I am planning investing in a 65gallon saltwater tank and have a question for anyone and everyone.
I read that Red Fire Shrimp require correct levels of iodine in the water in order to promote proper molting. 

Can anyone comment on this? 
Has anyone owned or currently have Red Fire Shrimp in their Saltwater tank?
If so, what have your experiences been? 

I'm leaning over into getting the Red Fire Shrimp over other shrimp because of it's bright red attractive colour. 

I will have more questions but this is it for now.

Hope to hear from some of you. 

Thanks


----------



## wtac (Mar 17, 2006)

Blood shrimp are more secretive as they are a deep water shrimp, so keep that in mind. In my 35 gal I had 6 blood shrimp and only saw them at feeding time.

In terms of iodine, weekly dosing will do but not really necessary if you do bi-weekly or at least monthly water changes w/a good synthetic salt mix.
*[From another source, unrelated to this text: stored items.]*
-- ==== Sys2Proof/Machine/Print.lean ====
section
/-! DEFINITION. The print formatter and the printer port (chapter 9): PRINT's checks, field texts, lines, the print queue,
the transmitter and the spool. -/

namespace Sys2Proof.Machine

/-! ## Characters and digits -/

abbrev Text := List Byte

def chars (cs : List Char) : Text := cs.map fun c => BitVec.ofNat 8 c.toNat

def space : Byte := 0x20
def tilde : Byte := 0x7E

def digit (n : Nat) : Byte := BitVec.ofNat 8 (if n < 10 then 48 + n else 55 + n)

/-- Decimal digits, no leading zeros; ten digits hold every word. -/
def decimalFrom : Nat → Nat → Text
  | 0, _ => []
  | f + 1, n => (if n < 10 then [] else decimalFrom f (n / 10)) ++ [digit (n % 10)]

def decimal (n : Nat) : Text := decimalFrom 10 n

/-- At least four decimal digits (R161). R161 has all digits of a point past 9999 printed; a net past 9999, which only a host
write can name, prints all its digits too; DESIGN CHOICE (log 48). -/
def decimal4 (n : Nat) : Text := if n < 10000 then [digit (n / 1000), digit (n / 100 % 10), digit (n / 10 % 10), digit (n % 10)] else decimal n

def decimal2 (n : Nat) : Text := [digit (n / 10 % 10), digit (n % 10)]

/-- Eight hexadecimal digits, upper case (R160). -/
def hex8 (w : Word) : Text :=
  [7, 6, 5, 4, 3, 2, 1, 0].map fun i => digit (w.toNat / 16 ^ i % 16)

/-- A byte of label, name or title text as printed (R159). -/
def printable (b : Byte) : Byte := if 0x20 ≤ b.toNat ∧ b.toNat ≤ 0x7E then b else 0x3F

/-! ## Field texts (R160 to R163) -/

/-- The text of a label, name or title: up to the first NUL (R159, R161). -/
def textOf (bs : List Byte) : Text := (untilNul bs).map printable

def DKind.text : DKind → Text
  | .opn => chars ['O', 'P', 'E', 'N']
  | .hres => chars ['H', 'R', 'E', 'S']
  | .misw => chars ['M', 'I', 'S', 'W']
  | .shrt => chars ['S', 'H', 'R', 'T']
  | .xtra => chars ['X', 'T', 'R', 'A']
  | .insl => chars ['I', 'N', 'S', 'L']
  | .brkd => chars ['B', 'R', 'K', 'D']
  | .arc => chars ['A', 'R', 'C']

/-- The two formats with a decimal point. -/
def two (d : Nat) (u : Char) : Text := decimal (d / 100) ++ chars ['.'] ++ decimal2 (d % 100) ++ chars [u]
def one (d : Nat) (u : Char) : Text := decimal (d / 10) ++ chars ['.'] ++ [digit (d % 10)] ++ chars [u]

/-- Steps 5 and 6 of the ladder (R162); the continuity ladder has no sixth step. -/
def ladder5 (v : Nat) (u3 : Char) (sixth : Bool) : Text :=
  let d := (v + 5000) / 10000
  if sixth && decide (1000 ≤ d) then one ((v + 50000) / 100000) u3 else two d u3

def ladder4 (v : Nat) (u2 u3 : Char) (sixth : Bool) : Text :=
  let d := (v + 500) / 1000
  if d < 1000 then decimal d ++ chars [u2] else ladder5 v u3 sixth

def ladder3 (v : Nat) (u2 u3 : Char) (sixth : Bool) : Text :=
  let d := (v + 50) / 100
  if d < 1000 then one d u2 else ladder4 v u2 u3 sixth

/-- The ladder of R162 with its three unit letters. -/
def ladder (v : Nat) (u1 u2 u3 : Char) (sixth : Bool) : Text :=
  if v < 1000 then decimal v ++ chars [u1]
  else if v < 10000 then
    (let d := (v + 5) / 10
     if d < 1000 then two d u2 else ladder3 v u2 u3 sixth)
  else if v < 100000 then ladder3 v u2 u3 sixth
  else if v < 1000000 then ladder4 v u2 u3 sixth
  else ladder5 v u3 sixth

/-- The bound of a recorded continuity value (R163). -/
def maxContinuity : Nat := 3200000

def ohmText (v : Nat) : Text :=
  if maxContinuity < v then chars ['>'] ++ ladder maxContinuity 'm' 'R' 'k' false else ladder v 'm' 'R' 'k' false

/-- The marker of an INSL value (R162); with both flags set it is free, but for the control characters that no line's text
holds (R159, log 35). -/
def marker (gt lt : Bool) (base : Nat) : Text :=
  match gt, lt with
  | true, true => (Config.freeMarker base).map printable
  | true, false => chars ['>']
  | false, true => chars ['<']
  | false, false => []

def megText (v : Nat) (gt lt : Bool) (base : Nat) : Text :=
  if Config.maxMegohms < v then chars ['>'] ++ ladder Config.maxMegohms 'M' 'G' 'T' true
  else marker gt lt base ++ ladder v 'M' 'G' 'T' true

/-- The VALUE text of an entry (R163), from its words. -/
def valueText (k : DKind) (w1 v : Word) (base : Nat) : Text :=
  match k with
  | .opn => if v = noneWord then chars ['O', 'P', 'E', 'N'] else ohmText v.toNat
  | .hres => ohmText v.toNat
  | .misw => ohmText v.toNat
  | .shrt => ohmText v.toNat
  | .xtra => ohmText v.toNat
  | .insl => megText v.toNat (bitAt w1 2) (bitAt w1 3) base
  | .brkd => decimal v.toNat ++ chars ['V']
  | .arc => decimal v.toNat ++ chars ['x']

/-- What a label field names (R160): a net, a point, or nothing. -/
inductive LabelOf where
  | nothing
  | net (n : Nat)
  | point (p : Nat)
  deriving DecidableEq, Repr

def netLabel (n : Nat) : LabelOf := if n = 0 then .nothing else .net n
def pointLabel (p : Nat) : LabelOf := if p = 65535 then .nothing else .point p

/-- LABEL_A of an entry (R160). -/
def labelA (k : DKind) (netA point : Nat) : LabelOf :=
  match k with
  | .opn => pointLabel point
  | .hres => pointLabel point
  | .misw => pointLabel point
  | .shrt => netLabel netA
  | .xtra => netLabel netA
  | .insl => netLabel netA
  | .brkd => netLabel netA
  | .arc => netLabel netA

/-- LABEL_B of an entry (R160). -/
def labelB (k : DKind) (netA netB point aux : Nat) : LabelOf :=
  match k with
  | .opn => netLabel netA
  | .hres => netLabel netA
  | .misw => netLabel aux
  | .shrt => netLabel netB
  | .xtra => pointLabel point
  | .insl => if netB ≠ 0 then .net netB else pointLabel point
  | .brkd => .nothing
  | .arc => .nothing

/-- The text of a label that memory does not give (R161). -/
def LabelOf.plain : LabelOf → Text
  | .nothing => []
  | .net n => chars ['N'] ++ decimal4 n
  | .point p => chars ['P'] ++ decimal4 p

/-- Where memory holds a label's text, and its words (R161). -/
def Dev.labelPlace (l : LabelOf) (d : Dev) : Option (Nat × Nat) :=
  match l with
  | .nothing => none
  | .point p =>
    match d.reader.bind with
    | some b => if b.labelOff ≠ 0 ∧ p < 4096 then some (b.labelOff + 12 * p, 3) else none
    | none => none
  | .net n =>
    if d.nets.tablesValid && decide (n ≤ d.nets.count) then
      (match (d.nets.net n).name with
       | some off => some (off, 4)
       | none => none)
    else none

/-- A label's text from the words read (R161). -/
def LabelOf.read (l : LabelOf) (ws : List Word) : Text :=
  let t := textOf (ws.flatMap wordBytes)
  if t.isEmpty then l.plain else t

/-! ## Lines (R159, R164) -/

/-- A text of more than w characters is cut (R159). -/
def cut (w : Nat) (t : Text) : Text := if w < t.length then t.take (w - 1) ++ [tilde] else t

/-- A field's text in its window (R159). -/
def putField (x : Window) (t : Text) (cells : Text) : Text :=
  let w := x.last - x.first + 1
  let s := cut w t
  let pad := List.replicate (w - s.length) space
  cells.take x.first ++ (if x.right then pad ++ s else s ++ pad) ++ cells.drop (x.last + 1)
Brands that I recommend are:

TropicMarin ~$100/200gal mix
TropicMarin Pro ~$120/200gal mix
Reef Crystals ~$80/160gal mix
SeaChem Reef Salt ~$100/160gal mix

Instant Ocean is generally on the low side of Ca, Alk and Mg but is fine if you have a means in place to boost it, such as Ca Rx, 2-part Ca-alk solution, Mg solution, etc.

HTH


----------



## WaterWorld (May 7, 2006)

Thanks Wilson.

Will dosing the water with idodine harm any other fish 
i.e. clownfish, cardinalfish, tangs, etc. maybe some coral or anenomi


----------



## wtac (Mar 17, 2006)

Not at all. Just be careful dosing if you have micro algae problems as the cation pair of most iodine supplements is potassuim. No worries of you are using Lugol's iodine.

HTH


----------